Hi, thanks for the answer,

R-square are very low because of the kind of dependent variable which is mainly a binary variable with a lot of 0. Unfortunately I cannot use random effect in a nonlinear model because of the bias due to incidental parameter and there is correlation between the unobserved heterogeneity. Therefore the linear probability model is my best bet but r-square have little chance to be very indicative.

What I mean by being more robust is that using time fixed effect place no restriction on the relationship between the time effects and the x_it, this is why time fixed effects are usually preferred to trend or others. Thus if I used a trend and dummies consequent with the theory and I find similar B, it tells me that I'm probably modeling the time variable correctly, or at least the part that is correlated with the x_it no?

In any case I wonder if from a statistical point of view using a time trend and other time specific dummy variable is a blunder if we stay far from colinearty.

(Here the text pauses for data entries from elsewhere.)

/-- KEPT_UNTIL passes: frames are served without guarantee, as BULK (R156). -/
def execKeptUntilExpiry (take : Nat) (s : State) : Res :=
  let x := s.takeOf take
  .next (if x.state = 2 then
    ((s.putTake take { x with state := 3 }).putQueue x.queue { s.queueOf x.queue with cls := 2 }).mirrorTake take
  else s)

/-- 60 s pass in LAPSED (R156). -/
def execLapsedExpiry (take : Nat) (s : State) : Res :=
  .next (if (s.takeOf take).state = 5 then s.takeGone take else s)

/-- No answer within 5 ms to a SOLO test (R153, R162, R166). -/
def execSoloTestTimeout (s : State) : Res := .next (s.soloEnd false)

/-- TOLL_TAKE_INFO of a take (R167). -/
def State.viewTakeInfo (s : State) (k : Nat) : Nat :=
  let x := s.takeOf k
  if x.state = 0 then 0
  else (0x1000 + k) * 2 ^ 48 + x.vol * 2 ^ 36 + x.queue * 2 ^ 24 + x.port * 2 ^ 16 + x.priority * 2 ^ 13 +
    b2n x.soloSafe * 2 ^ 12 + b2n x.adopted * 2 ^ 11 + b2n x.direct * 2 ^ 10 + x.state

/-- A read of TOLL_TAKE_INFO: a LAPSED take's number is free once management has read it (R156). -/
def State.takeInfoRead (s : State) (k : Nat) : Word × State :=
  (BitVec.ofNat 64 (s.viewTakeInfo k), if (s.takeOf k).state = 5 then s.takeGone k else s)

/-! ### Re-evaluation and cut (R163 to R166) -/

/-- Whether take a is cut before take b (R164). -/
def cutBefore (a b : Take) : Bool :=
  if a.soloSafe ≠ b.soloSafe then !a.soloSafe
  else if a.priority ≠ b.priority then decide (a.priority < b.priority)
  else if a.adopted ≠ b.adopted then a.adopted
  else decide (b.admitted < a.admitted)

/-- Insert into a list kept last-in-cutting-order first. -/
def insertCut (s : State) (k : Nat) : List Nat → List Nat
  | [] => [k]
  | j :: r => if cutBefore (s.takeOf k) (s.takeOf j) then j :: insertCut s k r else k :: j :: r

/-- The NOTICE body of R358. -/
def noticeBytes (take reason limit old new reeve : Nat) (imm : Bool) : List Byte :=
  leBytes 1 take ++ leBytes 1 reason ++ leBytes 1 (b2n imm) ++ leBytes 1 0 ++ leBytes 4 limit ++ leBytes 8 old ++
    leBytes 8 new ++ leBytes 8 reeve

/-- Lower a take's KEPT_UNTIL and send its notice (R164, R165). -/
def State.cutTake (s : State) (k new mask capSeq : Nat) (imm : Bool) : State :=
  let x := s.takeOf k
  let reason := reasonOf mask
  let b := noticeBytes k reason mask (s.keptWord x.kept) (s.keptWord new) capSeq imm
  let s1 := (s.putTake k { x with kept := new }).satF F.TOLL_STATE_NOTICES
  let s2 := match x.route with
    | 1 => s1.carSend x.peer 0x14 0 b .nothing
    | 2 => if s1.magUp x.peer then s1.magSend x.peer 0x16 0 0 0 b else s1
    | _ => s1
  let det := k + reason * 2 ^ 8 + b2n imm * 2 ^ 16
  let s3 := s2.log blkTOLL 0 0 det b
  (if imm then s3.alarm blkTOLL 0 0 det b else s3).mirrorTake k

/-- Rebuild the kept set from the other end of the cutting order (R164). The SLC reserve and the dirty room cover a
notice where the SLC and dirty tests pass with them and INGEST is not zero (R166); a cut take on a port that is shut counts on
no port, for R166 keeps the others (assumption log 46). A take whose KEPT_UNTIL is not lowered gets no notice (R165). -/
def State.cutWalk (capSeq : Nat) : List Nat → List Load → State → State
  | [], _, s => s
  | k :: r, kept, s =>
    let x := s.takeOf k
    let ld := x.load s.opsec
    let mask (e : Nat) := s.failMask s.toll.cap 100 100 (s.getF F.TOLL_POLICY_SLC_RSV) ({ ld with e := e } :: kept)
    if mask ld.e = 0 then State.cutWalk capSeq r (ld :: kept) s
    else
      let d := if mask 0 = 0 then largestWhere (fun e => mask e = 0) 41 0 ld.e else 0
      let nm := min (s.getF F.TOLL_POLICY_NOTICE_MIN) ld.e
      let m := s.failMask s.toll.cap 100 100 0 ({ ld with e := nm } :: kept)
      let room := decide (s.toll.cap.ingest ≠ 0) && !m.testBit 2 && !m.testBit 3
      let e := if nm ≤ d then d else if room then nm else 0
      State.cutWalk capSeq r ({ ld with e := e, port := if s.portRate ld.port = 0 then 0xFF else ld.port } :: kept)
        (if e < ld.e then s.cutTake k (s.opsec + e) (mask (d + 1)) capSeq (e = 0) else s)

/-- Re-test the admitted takes on a capacity block at full shares (R163, R164). -/
def State.retest (s : State) : State :=
  let all := s.loadsBut 64
  if s.failMask s.toll.cap 100 100 (s.getF F.TOLL_POLICY_SLC_RSV) all = 0 then s
  else
    let ks := (s.toll.takes.filter (fun p => p.2.kept?)).map Prod.fst
    let past := (s.toll.takes.filter (fun p => p.2.state = 3)).map (fun p => p.2.load s.opsec)
    State.cutWalk (s.getN R.TOLL_CAP_SEQ) (ks.foldr (insertCut s) []) past s

/-- Cut every take at once with IMMEDIATE and one reason bit (R323). -/
def State.cutAll (s : State) (mask : Nat) : State :=
  ((s.toll.takes.filter (fun p => p.2.kept?)).map Prod.fst).foldl
    (fun s k => s.cutTake k s.opsec mask (s.getN R.TOLL_CAP_SEQ) true) s

/-- Read a capacity block of 72 bytes (R150). -/
def parseCap (l : List Byte) : Cap where
  ingest := fieldAt l 0x00 8
  read := fieldAt l 0x08 8
  fold := fieldAt l 0x10 8
  slcFree := fieldAt l 0x18 8
  spaceFree := fieldAt l 0x20 8
  budget := fieldAt l 0x28 8
  granaryS := fieldAt l 0x30 4
  residence := fieldAt l 0x34 4
  rebuildFloor := fieldAt l 0x38 4
  gleanFloor := fieldAt l 0x3C 4
  slcSize := fieldAt l 0x40 8

/-- The bytes of a capacity block. -/
def Cap.bytes (c : Cap) : List Byte :=
  leBytes 8 c.ingest ++ leBytes 8 c.read ++ leBytes 8 c.fold ++ leBytes 8 c.slcFree ++ leBytes 8 c.spaceFree ++
    leBytes 8 c.budget ++ leBytes 4 c.granaryS ++ leBytes 4 c.residence ++ leBytes 4 c.rebuildFloor ++
    leBytes 4 c.gleanFloor ++ leBytes 8 c.slcSize

/-- The Toll takes a capacity block and mirrors it in its registers (R150). -/
def State.tollMirror (s : State) (c : Cap) : State :=
  let s1 := { s with toll := { s.toll with cap := c } }
  let s2 := ((s1.setN R.TOLL_CAP_INGEST c.ingest).setN R.TOLL_CAP_READ c.read).setN R.TOLL_CAP_FOLD c.fold
  let s3 := ((s2.setN R.TOLL_CAP_SLC c.slcFree).setN R.TOLL_CAP_SPACE c.spaceFree).setN R.TOLL_CAP_BUDGET c.budget
  let s4 := ((s3.setF F.TOLL_CAP_TIMES_GRANARY_S c.granaryS).setF F.TOLL_CAP_TIMES_RESIDENCE_US c.residence)
  let s5 := ((s4.setF F.TOLL_CAP_FLOORS_REBUILD_FLOOR c.rebuildFloor).setF F.TOLL_CAP_FLOORS_GLEAN_FLOOR c.gleanFloor)
  ((s5.setN R.TOLL_CAP_SLC_SIZE c.slcSize).setN R.TOLL_CAP_SEQ s5.now).tick

/-- A capacity block: its figures for the SOLO test are reported to the partner (R162), and the admitted takes are re-tested (R150,
R163). -/
def State.tollCap (s : State) (c : Cap) : State :=
  let s1 := s.tollMirror c
  let s2 := if s.mode = .paired then s1.sendAct 5 3 0 c.slcFree c.spaceFree 0 [] else s1
  if s.mode = .holdup then s2 else s2.retest

/-! ### A guarantee another request would break (R166, R505) -/

/-- Whether the admitted takes would still pass with another capacity block. -/
def State.keepsGuarantee (s : State) (c : Cap) : Bool :=
  s.failMask c 100 100 (s.getF F.TOLL_POLICY_SLC_RSV) (s.loadsBut 64) = 0

/-- Retry-after for reason GUARANTEE, in ms: the earliest KEPT_UNTIL after which the change breaks no
guarantee (R153). -/
def State.retryGuarantee (s : State) (c : Cap) : Nat :=
  let l := s.loadsBut 64
  match ((l.foldr insertByE []).map (fun x => x.e)).find? (fun k =>
      s.failMask c 100 100 (s.getF F.TOLL_POLICY_SLC_RSV) (loadsAfter l k) = 0) with
  | some k => min 0xFFFFFF (k * 1000)
  | none => 0xFFFFFF

/-! ### Views -/

/-- TOLL_STATE (R167). -/
def State.viewTollState (s : State) : Nat :=
  s.getF F.TOLL_STATE_NOTICES * 2 ^ 48 + (s.toll.takes.filter (fun p => p.2.state ≠ 0)).length * 2 ^ 32 +
    b2n (s.modeStatus true = 0 && s.mode ≠ .holdup && s.grade ≠ 2)

/-- TOLL_RATE_SUM (R167): over the takes that TOLL_STATE.TAKES counts. -/
def State.viewRateSum (s : State) : Nat := (s.toll.takes.filter (fun p => p.2.state ≠ 0)).foldl (fun n p => n + p.2.rate) 0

It is probably a stupid question because I have looked a lot to find an answer with no success ...

Thanks a lot!

Jerome

Jerome:
Thanks for providing more details.
I'm not very familiar with linear probability model; however, I fail to get whether you are intended to plug both trend and time dummies as predictors or else. Personally, I would chose one of those two alternatives.

Well imagine there is a trend but a shock in two years. Using only the trend might be wrong because of the shock, and if you expect the shock to be correlated with the x_it indeed time fixed effect would seem better, but the relevant parameter to evaluate is the trend.
Earlier I made a mistake, just correcting it, i meant:

'Unfortunately I cannot use fixed effect in a nonlinear model because of the bias due to incidental parameter and there is correlation between the unobserved heterogeneity so random effect would be wrong. '

Jerome:
thanks for providing (much) more details.
If the literature in your research field vouches that approach (i.e., trend + year dummies), well, follow that road.